■ **What the task requires**: Retype, word for word, each line between the lines holding "theorem test_decode_encS64 : decode" and "theorem test_decode_encF32 : decode", inclusive, and leave the rest of the data alone.

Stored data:
---*---

-- ==== Sys2Proof/Tests/Slice0.lean ====
section
/-! SUPPORT. The model's own tests. Expected results are written out from spec/95_test_vectors.md and from the tables of
spec/30_encoding.md. The witnesses at the end show, for every statement with hypotheses, a state and operands that meet
them. -/

namespace Sys2Proof.Tests

open Sys2Proof Sys2Proof.Machine

/-! ## Small states and what is read off them -/

/-- One Encoder with the given bytes out, whose sink's next answers are fixed. -/
def encoderState (out : List Byte) (answers : List StreamAnswer) : State :=
  ⟨[.encoder ⟨out, ⟨0, 0, answers⟩⟩], [], 0, []⟩

/-- One Decoder with the given bytes to come, whose source's next answers are fixed. -/
def decoderState (inp : List Byte) (answers : List StreamAnswer) : State :=
  ⟨[.decoder ⟨inp, inp, ⟨0, 0, answers⟩⟩], [], 0, []⟩

/-- The state with the host about to do one thing. -/
def asked (s : State) (a : HostAction) : State :=
  { s with host := [a] }

/-- The last response and the bytes of instance 0 (an Encoder's `out`, a Decoder's `inp`) after a run. -/
def result : Host.Outcome State Fault Refusal → Option (Response × List Byte)
  | .next s =>
    match s.replies.getLast?, s.instances.head? with
    | some p, some (.encoder e) => some (p.response, e.out)
    | some p, some (.decoder d) => some (p.response, d.inp)
    | _, _ => none
  | .fault _ | .refused _ => none

/-- The refusal a step ends in. -/
def refusal : Host.Outcome State Fault Refusal → Option Refusal
  | .refused r => some r
  | .next _ | .fault _ => none

/-- The step went on. -/
def goesOn : Host.Outcome State Fault Refusal → Bool
  | .next _ => true
  | .fault _ | .refused _ => false

/-- An error of the stream's own. -/
def ioErr : IOErr := ⟨0, .inl rfl⟩

/-! ## Well-formedness: one ill-formed term for each check (R68) -/

theorem test_illFormed_s16 : Instr.wellFormed (.encS16 32768) = false := by decide
theorem test_illFormed_s16_low : Instr.wellFormed (.encS16 (-32769)) = false := by decide
theorem test_illFormed_s32 : Instr.wellFormed (.encS32 2147483648) = false := by decide
theorem test_illFormed_s64 : Instr.wellFormed (.encS64 (-9223372036854775809)) = false := by decide

/-! ## Decoding: for every constructor, its opcode written out bit by bit, D 000 TTTT (R67, R68) -/

theorem test_decode_encBool : decode ⟨0b00000000, .bool true⟩ = .ok (.encBool true) := by decide
theorem test_decode_encU16 : decode ⟨0b00000001, .word16 0xBEEF⟩ = .ok (.encU16 0xBEEF) := by decide
theorem test_decode_encS16 : decode ⟨0b00000010, .word16 0x8000⟩ = .ok (.encS16 (-32768)) := by decide
theorem test_decode_encChar : decode ⟨0b00000011, .word16 0x20AC⟩ = .ok (.encChar 0x20AC) := by decide
theorem test_decode_encU32 : decode ⟨0b00000100, .word32 0xDEADBEEF⟩ = .ok (.encU32 0xDEADBEEF) := by decide
theorem test_decode_encS32 : decode ⟨0b00000101, .word32 0xDEADBEEF⟩ = .ok (.encS32 (-559038737)) := by decide
theorem test_decode_encU64 : decode ⟨0b00000110, .word64 0x0102030405060708⟩ =
    .ok (.encU64 0x0102030405060708) := by decide
theorem test_decode_encS64 : decode ⟨0b00000111, .word64 0xFFFFFFFFFFFFFFFE⟩ = .ok (.encS64 (-2)) := by decide
theorem test_decode_encF32 : decode ⟨0b00001000, .word32 0x7FC00000⟩ = .ok (.encF32 0x7FC00000) := by decide
theorem test_decode_encF64 : decode ⟨0b00001001, .word64 0x3FF0000000000000⟩ =
    .ok (.encF64 0x3FF0000000000000) := by decide
theorem test_decode_encText : decode ⟨0b00001010, .text [0xD83D, 0xDE00]⟩ = .ok (.encText [0xD83D, 0xDE00]) := by
  decide
theorem test_decode_decBool : decode ⟨0b10000000, .none⟩ = .ok .decBool := by decide
theorem test_decode_decU16 : decode ⟨0b10000001, .none⟩ = .ok .decU16 := by decide
theorem test_decode_decS16 : decode ⟨0b10000010, .none⟩ = .ok .decS16 := by decide
theorem test_decode_decChar : decode ⟨0b10000011, .none⟩ = .ok .decChar := by decide
theorem test_decode_decU32 : decode ⟨0b10000100, .none⟩ = .ok .decU32 := by decide
theorem test_decode_decS32 : decode ⟨0b10000101, .none⟩ = .ok .decS32 := by decide
theorem test_decode_decU64 : decode ⟨0b10000110, .none⟩ = .ok .decU64 := by decide
theorem test_decode_decS64 : decode ⟨0b10000111, .none⟩ = .ok .decS64 := by decide
theorem test_decode_decF32 : decode ⟨0b10001000, .none⟩ = .ok .decF32 := by decide
theorem test_decode_decF64 : decode ⟨0b10001001, .none⟩ = .ok .decF64 := by decide
theorem test_decode_decText : decode ⟨0b10001010, .none⟩ = .ok .decText := by decide

/-- R70: just past the last type code, and a Z field that is not zero. -/
theorem test_decode_reserved :
    decode ⟨0b00001011, .none⟩ = .error (.reservedOpcode 0x0B) ∧
    decode ⟨0b11000001, .none⟩ = .error (.reservedOpcode 0xC1) := by decide

/-- The 22 opcode bytes of R68's table. -/
def tableOpcodes : List Nat :=
  [0x00, 0x01, 0x02, 0x03, 0x04, 0x05, 0x06, 0x07, 0x08, 0x09, 0x0A] ++
  [0x80, 0x81, 0x82, 0x83, 0x84, 0x85, 0x86, 0x87, 0x88, 0x89, 0x8A]

/-- Each row of the opcode table is an instruction, which the next step runs. -/
theorem test_tableRows_decode : tableOpcodes.all (fun w => (decodeTableWord 8 w).isSome) = true := by decide
theorem test_tableRows_run :
    tableOpcodes.all (fun w => goesOn (step (State.reset.withFetchWord 8 w))) = true := by decide
theorem test_tableRow_reserved : decodeTableWord 8 0x0B = none := by decide

/-! ## The fixed-width encodes (95_test_vectors.md 2.1) -/

/-- F-E1, F-E2. -/
theorem test_encBool_true : result (exec (.encBool true) (encoderState [] [.normal])) = some (.ok none, [0x01]) := by
  decide
theorem test_encBool_false : result (exec (.encBool false) (encoderState [] [.normal])) = some (.ok none, [0x00]) := by
  decide
/-- F-E5. -/
theorem test_encU16 : result (exec (.encU16 0xBEEF) (encoderState [0xAA] [.normal])) =
    some (.ok none, [0xAA, 0xBE, 0xEF]) := by decide
/-- F-E7, F-E9. -/
theorem test_encS16_least : result (exec (.encS16 (-32768)) (encoderState [] [.normal])) =
    some (.ok none, [0x80, 0x00]) := by decide
theorem test_encS16_minusTwo : result (exec (.encS16 (-2)) (encoderState [] [.normal])) =
    some (.ok none, [0xFF, 0xFE]) := by decide
/-- F-E10: the raw unit, not C0 80; F-E12. -/
theorem test_encChar_null : result (exec (.encChar 0x0000) (encoderState [] [.normal])) =
    some (.ok none, [0x00, 0x00]) := by decide
theorem test_encChar_euro : result (exec (.encChar 0x20AC) (encoderState [] [.normal])) =
    some (.ok none, [0x20, 0xAC]) := by decide
/-- F-E32, F-E34: the sink fails. -/
theorem test_encU32_failsAtTwo : result (exec (.encU32 0xDEADBEEF) (encoderState [0xAA] [.fail ioErr 2])) =
    some (.error (.ioFailure ioErr), [0xAA, 0xDE, 0xAD]) := by decide
theorem test_encU32_failsAtEnd : result (exec (.encU32 0xDEADBEEF) (encoderState [0xAA] [.fail ioErr 4])) =
    some (.error (.ioFailure ioErr), [0xAA, 0xDE, 0xAD, 0xBE, 0xEF]) := by decide
/-- F-E16, F-E18. -/
theorem test_encS32 : result (exec (.encS32 (-559038737)) (encoderState [] [.normal])) =
    some (.ok none, [0xDE, 0xAD, 0xBE, 0xEF]) := by decide
theorem test_encS32_greatest : result (exec (.encS32 2147483647) (encoderState [] [.normal])) =
    some (.ok none, [0x7F, 0xFF, 0xFF, 0xFF]) := by decide
/-- F-E20. -/
theorem test_encU64 : result (exec (.encU64 0x0102030405060708) (encoderState [] [.normal])) =
    some (.ok none, [0x01, 0x02, 0x03, 0x04, 0x05, 0x06, 0x07, 0x08]) := by decide
/-- F-E22, F-E23. -/
theorem test_encS64_minusTwo : result (exec (.encS64 (-2)) (encoderState [] [.normal])) =
    some (.ok none, [0xFF, 0xFF, 0xFF, 0xFF, 0xFF, 0xFF, 0xFF, 0xFE]) := by decide
theorem test_encS64_least : result (exec (.encS64 (-9223372036854775808)) (encoderState [] [.normal])) =
    some (.ok none, [0x80, 0x00, 0x00, 0x00, 0x00, 0x00, 0x00, 0x00]) := by decide
/-- F-E25 (never 4E FF 80 00, 90_conflicts.md C1), F-E27. -/
theorem test_encF32_nan : result (exec (.encF32 0x7FC00000) (encoderState [] [.normal])) =
    some (.ok none, [0x7F, 0xC0, 0x00, 0x00]) := by decide
theorem test_encF32_signallingNan : result (exec (.encF32 0x7F800001) (encoderState [] [.normal])) =
    some (.ok none, [0x7F, 0x80, 0x00, 0x01]) := by decide
/-- F-E30, F-E31. -/
theorem test_encF64_nan : result (exec (.encF64 0x7FF8000000000001) (encoderState [] [.normal])) =
    some (.ok none, [0x7F, 0xF8, 0x00, 0x00, 0x00, 0x00, 0x00, 0x01]) := by decide
theorem test_encF64_minusZero : result (exec (.encF64 0x8000000000000000) (encoderState [] [.normal])) =
    some (.ok none, [0x80, 0x00, 0x00, 0x00, 0x00, 0x00, 0x00, 0x00]) := by decide

/-! ## The fixed-width decodes (2.2) -/

/-- F-D3, F-D5. -/
theorem test_decBool_two : result (exec .decBool (decoderState [0x02, 0x00] [.normal])) =
    some (.ok (some (.bool true)), [0x00]) := by decide
theorem test_decBool_empty : result (exec .decBool (decoderState [] [.normal])) =
    some (.error (.shortRead 1 0), []) := by decide
/-- F-D6, F-D8. -/
theorem test_decU16 : result (exec .decU16 (decoderState [0x12, 0x34, 0x56] [.normal])) =
    some (.ok (some (.word16 0x1234)), [0x56]) := by decide
/-- P2 counts `pos` so: two bytes consumed of three. -/
theorem test_pos : Decoder.pos ⟨[0x12, 0x34, 0x56], [0x56], ⟨0, 1, []⟩⟩ = 2 := by decide
theorem test_decU16_short : result (exec .decU16 (decoderState [0x7F] [.normal])) =
    some (.error (.shortRead 2 1), []) := by decide
/-- F-D10, F-D11. -/
theorem test_decS16_least : result (exec .decS16 (decoderState [0x80, 0x00] [.normal])) =
    some (.ok (some (.int (-32768))), []) := by decide
theorem test_decS16_greatest : result (exec .decS16 (decoderState [0x7F, 0xFF] [.normal])) =
    some (.ok (some (.int 32767)), []) := by decide
/-- F-D14. -/
theorem test_decChar_surrogate : result (exec .decChar (decoderState [0xDC, 0x00] [.normal])) =
    some (.ok (some (.word16 0xDC00)), []) := by decide
/-- F-D16, F-D35. -/
theorem test_decU32 : result (exec .decU32 (decoderState [0xDE, 0xAD, 0xBE, 0xEF] [.normal])) =
    some (.ok (some (.word32 0xDEADBEEF)), []) := by decide
theorem test_decU32_fails : result (exec .decU32 (decoderState [0x01, 0x02, 0x03, 0x04, 0x05] [.fail ioErr 1])) =
    some (.error (.ioFailure ioErr), [0x02, 0x03, 0x04, 0x05]) := by decide
/-- F-D18, F-D19. -/
theorem test_decS32 : result (exec .decS32 (decoderState [0xDE, 0xAD, 0xBE, 0xEF] [.normal])) =
    some (.ok (some (.int (-559038737))), []) := by decide
theorem test_decS32_least : result (exec .decS32 (decoderState [0x80, 0x00, 0x00, 0x00] [.normal])) =
    some (.ok (some (.int (-2147483648))), []) := by decide
/-- F-D22, F-D23. -/
theorem test_decU64 : result (exec .decU64
      (decoderState [0x01, 0x02, 0x03, 0x04, 0x05, 0x06, 0x07, 0x08, 0x09] [.normal])) =
    some (.ok (some (.word64 0x0102030405060708)), [0x09]) := by decide
theorem test_decU64_short : result (exec .decU64
      (decoderState [0x01, 0x02, 0x03, 0x04, 0x05, 0x06, 0x07] [.normal])) =
    some (.error (.shortRead 8 7), []) := by decide
/-- F-D25, F-D27. -/
theorem test_decS64_least : result (exec .decS64
      (decoderState [0x80, 0x00, 0x00, 0x00, 0x00, 0x00, 0x00, 0x00] [.normal])) =
    some (.ok (some (.int (-9223372036854775808))), []) := by decide
theorem test_decS64_minusTwo : result (exec .decS64
      (decoderState [0xFF, 0xFF, 0xFF, 0xFF, 0xFF, 0xFF, 0xFF, 0xFE] [.normal])) =
    some (.ok (some (.int (-2))), []) := by decide
/-- F-D29, F-D31. -/
theorem test_decF32_signallingNan : result (exec .decF32 (decoderState [0x7F, 0x80, 0x00, 0x01] [.normal])) =
    some (.ok (some (.word32 0x7F800001)), []) := by decide
theorem test_decF32_short : result (exec .decF32 (decoderState [0x3F, 0x80] [.normal])) =
    some (.error (.shortRead 4 2), []) := by decide
/-- F-D33. -/
theorem test_decF64_nan : result (exec .decF64
      (decoderState [0x7F, 0xF8, 0x00, 0x00, 0x00, 0x00, 0x00, 0x01] [.normal])) =
    some (.ok (some (.word64 0x7FF8000000000001)), []) := by decide
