-- ==== Sys2Proof/Machine/Bus.lean ====
section
/-! DEFINITION. The window's register map, the legality of an access, and the vocabulary of the three agents:
transactions, replies and scheduled steps (20_memory.md, 00_scope.md R10). -/

namespace Sys2Proof.Machine

/-- The `size` pins (20_memory.md R72): 1, 2, 4 bytes, or the illegal code 3. -/
inductive Size where
  | b1
  | b2
  | b4
  | illegal
deriving DecidableEq, Repr

/-- The number of bytes of a transaction; code 3 would be 8 bytes (95_test_vectors.md W10). -/
def Size.bytes : Size → Nat
  | .b1 => 1
  | .b2 => 2
  | .b4 => 4
  | .illegal => 8

/-- The registers of the window (20_memory.md R61). -/
inductive Reg where
  | cmd | status | ctrl | iter | opa | opb | opm | res | gcd | ex | ey | id
deriving DecidableEq, Repr

/-- Control-class registers take 4-byte accesses only (20_memory.md R61, R65). -/
def Reg.isControl : Reg → Bool
  | .cmd | .status | .ctrl | .iter | .id => true
  | .opa | .opb | .opm | .res | .gcd | .ex | .ey => false

/-- The size of a register in bytes (20_memory.md R61). -/
def Reg.bytes (r : Reg) : Nat := if r.isControl then 4 else 8

/-- One row of the register map. -/
structure MapRow where
  offset : Nat
  reg : Reg
deriving DecidableEq, Repr

/-- The register map (20_memory.md R61). Every offset of no row is reserved (R62). -/
def registerMap : List MapRow :=
  [⟨0x00, .cmd⟩, ⟨0x04, .status⟩, ⟨0x08, .ctrl⟩, ⟨0x0C, .iter⟩, ⟨0x10, .opa⟩, ⟨0x18, .opb⟩, ⟨0x20, .opm⟩,
   ⟨0x30, .res⟩, ⟨0x38, .gcd⟩, ⟨0x40, .ex⟩, ⟨0x48, .ey⟩, ⟨0x7C, .id⟩]

/-- The register that holds the byte at an offset, and which byte of it that is; none where it is reserved. -/
def regAt (off : Nat) : Option (Reg × Nat) :=
  match registerMap.find? (fun row => row.offset ≤ off && off < row.offset + row.reg.bytes) with
  | some row => some (row.reg, off - row.offset)
  | none => none

/-- The offsets an access touches. -/
def touched (off : BitVec 7) (n : Size) : List Nat :=
  (List.range n.bytes).map (off.toNat + ·)

/-- A byte that is not reserved (20_memory.md R62). -/
def mapped (off : Nat) : Bool := (regAt off).isSome

/-- A byte of a control-class register. -/
def controlByte (off : Nat) : Bool :=
  match regAt off with
  | some (r, _) => r.isControl
  | none => false

/-- The legal accesses: conditions (a) to (e) of 20_memory.md R65. -/
def legalAccess (off : BitVec 7) (n : Size) : Bool :=
  (n.bytes == 1 || n.bytes == 2 || n.bytes == 4)
    && off.toNat % n.bytes == 0
    && off.toNat + n.bytes ≤ Config.windowBytes
    && (touched off n).all mapped
    && (!(touched off n).any controlByte || n.bytes == 4)

/-- The byte offset of a bus address, where the address is one of RAK64's (20_memory.md R60, R70); an address outside
`[BASE, BASE + 0x80)` is no access to the block (assumption 7). -/
def windowOffset (addr : Nat) : Option (BitVec 7) :=
  if Config.base ≤ addr ∧ addr < Config.base + Config.windowBytes then
    some (BitVec.ofNat 7 (addr - Config.base))
  else none

/-- A host transaction (20_memory.md R66, R67). `v` is `wdata`, right-justified; its bits above the access's width are
ignored (R72). -/
inductive Transaction where
  | read (off : BitVec 7) (n : Size)
  | write (off : BitVec 7) (n : Size) (v : Word)
deriving DecidableEq, Repr

/-- How a transaction ends: exactly one of data, acknowledge and bus error (20_memory.md R66 to R68, R72). -/
inductive Reply where
  /-- a legal read's value on the 32-bit data path -/
  | data (v : Word)
  /-- a legal write, taken or ignored -/
  | ack
  /-- an illegal access; a read returns no value -/
  | busError
deriving DecidableEq, Repr

/-- One scheduled step of one agent (00_scope.md R10). -/
inductive Action where
  /-- the host's transaction -/
  | bus (t : Transaction)
  /-- the engine's enabled step, if it has one -/
  | engine
  /-- the reset step -/
  | reset
deriving DecidableEq, Repr

end Sys2Proof.Machine
end

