-- ==== Sys2Proof/Machine/HostPipeline.lean ====
section
/-! DEFINITION. The contracts of the host's block cipher pipeline (45_host_block_pipeline.md). They are host software
and no state of the block (00_scope.md R4, assumption 14); the machine does not use them. -/

namespace Sys2Proof.Machine

/-- A key: exponent and modulus, each below `2^64` for RAK64 (45_host_block_pipeline.md R207). -/
structure Key where
  exponent : Dword
  modulus : Dword
deriving DecidableEq, Repr

/-- Zero bytes on the right up to the next multiple of `n` (45_host_block_pipeline.md R197, R198). -/
def zeroExtendTo (n : Nat) (bytes : List Byte) : List Byte :=
  bytes ++ List.replicate ((n - bytes.length % n) % n) 0

/-- Four zero bytes before each group of four; a short last group is put after four zero bytes as it is
(45_host_block_pipeline.md R195). -/
def padGroups : List Byte → List Byte
  | [] => []
  | a :: b :: c :: d :: rest => 0 :: 0 :: 0 :: 0 :: a :: b :: c :: d :: padGroups rest
  | short => 0 :: 0 :: 0 :: 0 :: short

/-- `pad` (45_host_block_pipeline.md R195) after the extension to a multiple of 4 that R197 decides. -/
def pad (bytes : List Byte) : List Byte := padGroups (zeroExtendTo 4 bytes)

/-- `unpad` (45_host_block_pipeline.md R196): the last four bytes of every 8-byte block. The contract speaks of whole
blocks, and a tail of fewer than eight bytes is no block. -/
def unpad : List Byte → List Byte
  | _ :: _ :: _ :: _ :: a :: b :: c :: d :: rest => a :: b :: c :: d :: unpad rest
  | _ => []

/-- The big-endian integer of eight bytes (45_host_block_pipeline.md R198). -/
def blockOfBytes (b0 b1 b2 b3 b4 b5 b6 b7 : Byte) : Dword := b0 ++ b1 ++ b2 ++ b3 ++ b4 ++ b5 ++ b6 ++ b7

/-- The whole 8-byte groups of a buffer as blocks, in order (45_host_block_pipeline.md R198). -/
def wholeBlocks : List Byte → List Dword
  | b0 :: b1 :: b2 :: b3 :: b4 :: b5 :: b6 :: b7 :: rest => blockOfBytes b0 b1 b2 b3 b4 b5 b6 b7 :: wholeBlocks rest
  | _ => []

/-- `bytesToBlocks` (45_host_block_pipeline.md R198), forward block order (R200). -/
def bytesToBlocks (bytes : List Byte) : List Dword := wholeBlocks (zeroExtendTo 8 bytes)

/-- The eight bytes of a block, most significant first (45_host_block_pipeline.md R199). -/
def bytesOfBlock (d : Dword) : List Byte := (List.range 8).map (byteOf d 8)

/-- `blocksToBytes` (45_host_block_pipeline.md R199), forward block order (R200). -/
def blocksToBytes (blocks : List Dword) : List Byte := blocks.flatMap bytesOfBlock

/-- One block under a key: the value one `MODEXP` commits, or the error `MODZERO` (45_host_block_pipeline.md R201). -/
def transformBlock (key : Key) (block : Dword) : Option Dword :=
  if key.modulus = 0 then none
  else some (BitVec.ofNat 64 (modexp block.toNat key.exponent.toNat key.modulus.toNat))

/-- `transform(blocks, key)` (45_host_block_pipeline.md R201): each block by itself (43_modexp_mulmod.md R163), none
where the script goes to `FAIL`. -/
def transform (blocks : List Dword) (key : Key) : Option (List Dword) := blocks.mapM (transformBlock key)

/-- Encrypt (45_host_block_pipeline.md R202). -/
def encrypt (key : Key) (bytes : List Byte) : Option (List Byte) :=
  (transform (bytesToBlocks (pad bytes)) key).map blocksToBytes

/-- Decrypt (45_host_block_pipeline.md R203). -/
def decrypt (key : Key) (bytes : List Byte) : Option (List Byte) :=
  (transform (bytesToBlocks bytes) key).map (fun blocks => unpad (blocksToBytes blocks))

end Sys2Proof.Machine
end

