-- ==== Sys2Proof/Safety.lean ====
section
/-! DEFINITION. What a good state is, in the terms the statements use: the kernel registers of a running command agree
with its snapshot, and the status flags with the phase. -/

namespace Sys2Proof.Machine

/-- The square-and-multiply registers in the middle of `a^e mod n` (43_modexp_mulmod.md R161, its invariant): the bits
above the bit index have been consumed, one per `iterate`. -/
structure PowerInv (a e n : Nat) (k : Kernel) : Prop where
  modulus : k.n.toNat = n
  exponent : k.e.toNat = e
  base : k.base.toNat = a % n
  count : k.i.toNat + k.iter.toNat = bitlen e
  result : k.r.toNat = modexp a (e / 2 ^ k.i.toNat) n

/-- The Euclid registers in the middle of `euclid(a, b)`: the invariant of 42_gcd_egcd_modinv.md R143, the bounds of
R146, and what is left to do (R147). -/
structure EuclidInv (a b : Nat) (k : Kernel) : Prop where
  /-- `a*k.s0 + b*k.t0 = k.r0` and `a*k.s1 + b*k.t1 = k.r1` (R143) -/
  row0 : (a : Int) * k.s0.toInt + b * k.t0.toInt = k.r0.toNat
  row1 : (a : Int) * k.s1.toInt + b * k.t1.toInt = k.r1.toNat
  /-- the coefficients of one column have opposite signs, so no magnitude cancels -/
  signS : k.s0.toInt * k.s1.toInt ≤ 0
  signT : k.t0.toInt * k.t1.toInt ≤ 0
  /-- the cross sums stay the operands, which bounds the magnitudes (R146) -/
  crossS : k.r0.toNat * k.s1.toInt.natAbs + k.r1.toNat * k.s0.toInt.natAbs = b
  crossT : k.r0.toNat * k.t1.toInt.natAbs + k.r1.toNat * k.t0.toInt.natAbs = a
  /-- the bounds R146 states -/
  boundS0 : k.s0.toInt.natAbs ≤ max b 1
  boundS1 : k.s1.toInt.natAbs ≤ max b 1
  boundT0 : k.t0.toInt.natAbs ≤ max a 1
  boundT1 : k.t1.toInt.natAbs ≤ max a 1
  /-- finishing the recursion on the remainders gives the recursion's result on the operands (R147) -/
  rest :
    extendedGcd a b =
      ((extendedGcd k.r0.toNat k.r1.toNat).1,
       (extendedGcd k.r0.toNat k.r1.toNat).2.1 * k.s0.toInt + (extendedGcd k.r0.toNat k.r1.toNat).2.2 * k.s1.toInt,
       (extendedGcd k.r0.toNat k.r1.toNat).2.1 * k.t0.toInt + (extendedGcd k.r0.toNat k.r1.toNat).2.2 * k.t1.toInt)
  /-- the steps taken and the steps to come (R147) -/
  steps : k.iter.toNat + euclidSteps k.r0.toNat k.r1.toNat = euclidSteps a b

/-- The kernel registers agree with the snapshot of the running command (10_state.md R42). Nothing is asked for a
command without a datapath or with an error condition, whose registers no rule reads. -/
def KernelAgrees (s : State) : Prop :=
  match decodeWord s.w.cmd with
  | .ok .nop => True
  | .ok (.modexp _) => s.w.m ≠ 0 → PowerInv s.w.a.toNat s.w.b.toNat s.w.m.toNat s.k
  | .ok (.mulmod _) => True
  | .ok (.gcd _) => EuclidInv s.w.a.toNat s.w.b.toNat s.k
  | .ok (.egcd _) => EuclidInv s.w.a.toNat s.w.b.toNat s.k
  | .ok (.modinv _) => EuclidInv s.w.a.toNat s.w.m.toNat s.k
  | .ok (.fermat _) => s.w.a ≠ 0 → PowerInv 2 (s.w.a.toNat - 1) s.w.a.toNat s.k
  | .illegal _ => True

/-- What holds while a command runs: `DONE` and `ERR` are clear since its accept (10_state.md R31, R33), `CMD` still
holds its word (R28), and the kernel registers agree with the snapshot. -/
structure RunInv (s : State) : Prop where
  notDone : s.done = false
  noError : s.err = none
  word : s.cmd = s.w.cmd
  kernel : KernelAgrees s

/-- The invariant of the machine. -/
structure Inv (s : State) : Prop where
  run : s.phase = .run → RunInv s
  /-- `ITER` is at most 92 (70_reset_and_hazards.md R262) -/
  iterBound : s.iter.toNat ≤ Config.maxEuclidSteps

/-- The word of the running command is that of `i`. -/
def Running (i : Instr) (s : State) : Prop := s.phase = .run ∧ decodeWord s.w.cmd = .ok i

end Sys2Proof.Machine
end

---*---

■ **Answer for this exercise**:
theorem test_decode_encS64 : decode ⟨0b00000111, .word64 0xFFFFFFFFFFFFFFFE⟩ = .ok (.encS64 (-2)) := by decide
theorem test_decode_encF32 : decode ⟨0b00001000, .word32 0x7FC00000⟩ = .ok (.encF32 0x7FC00000) := by decide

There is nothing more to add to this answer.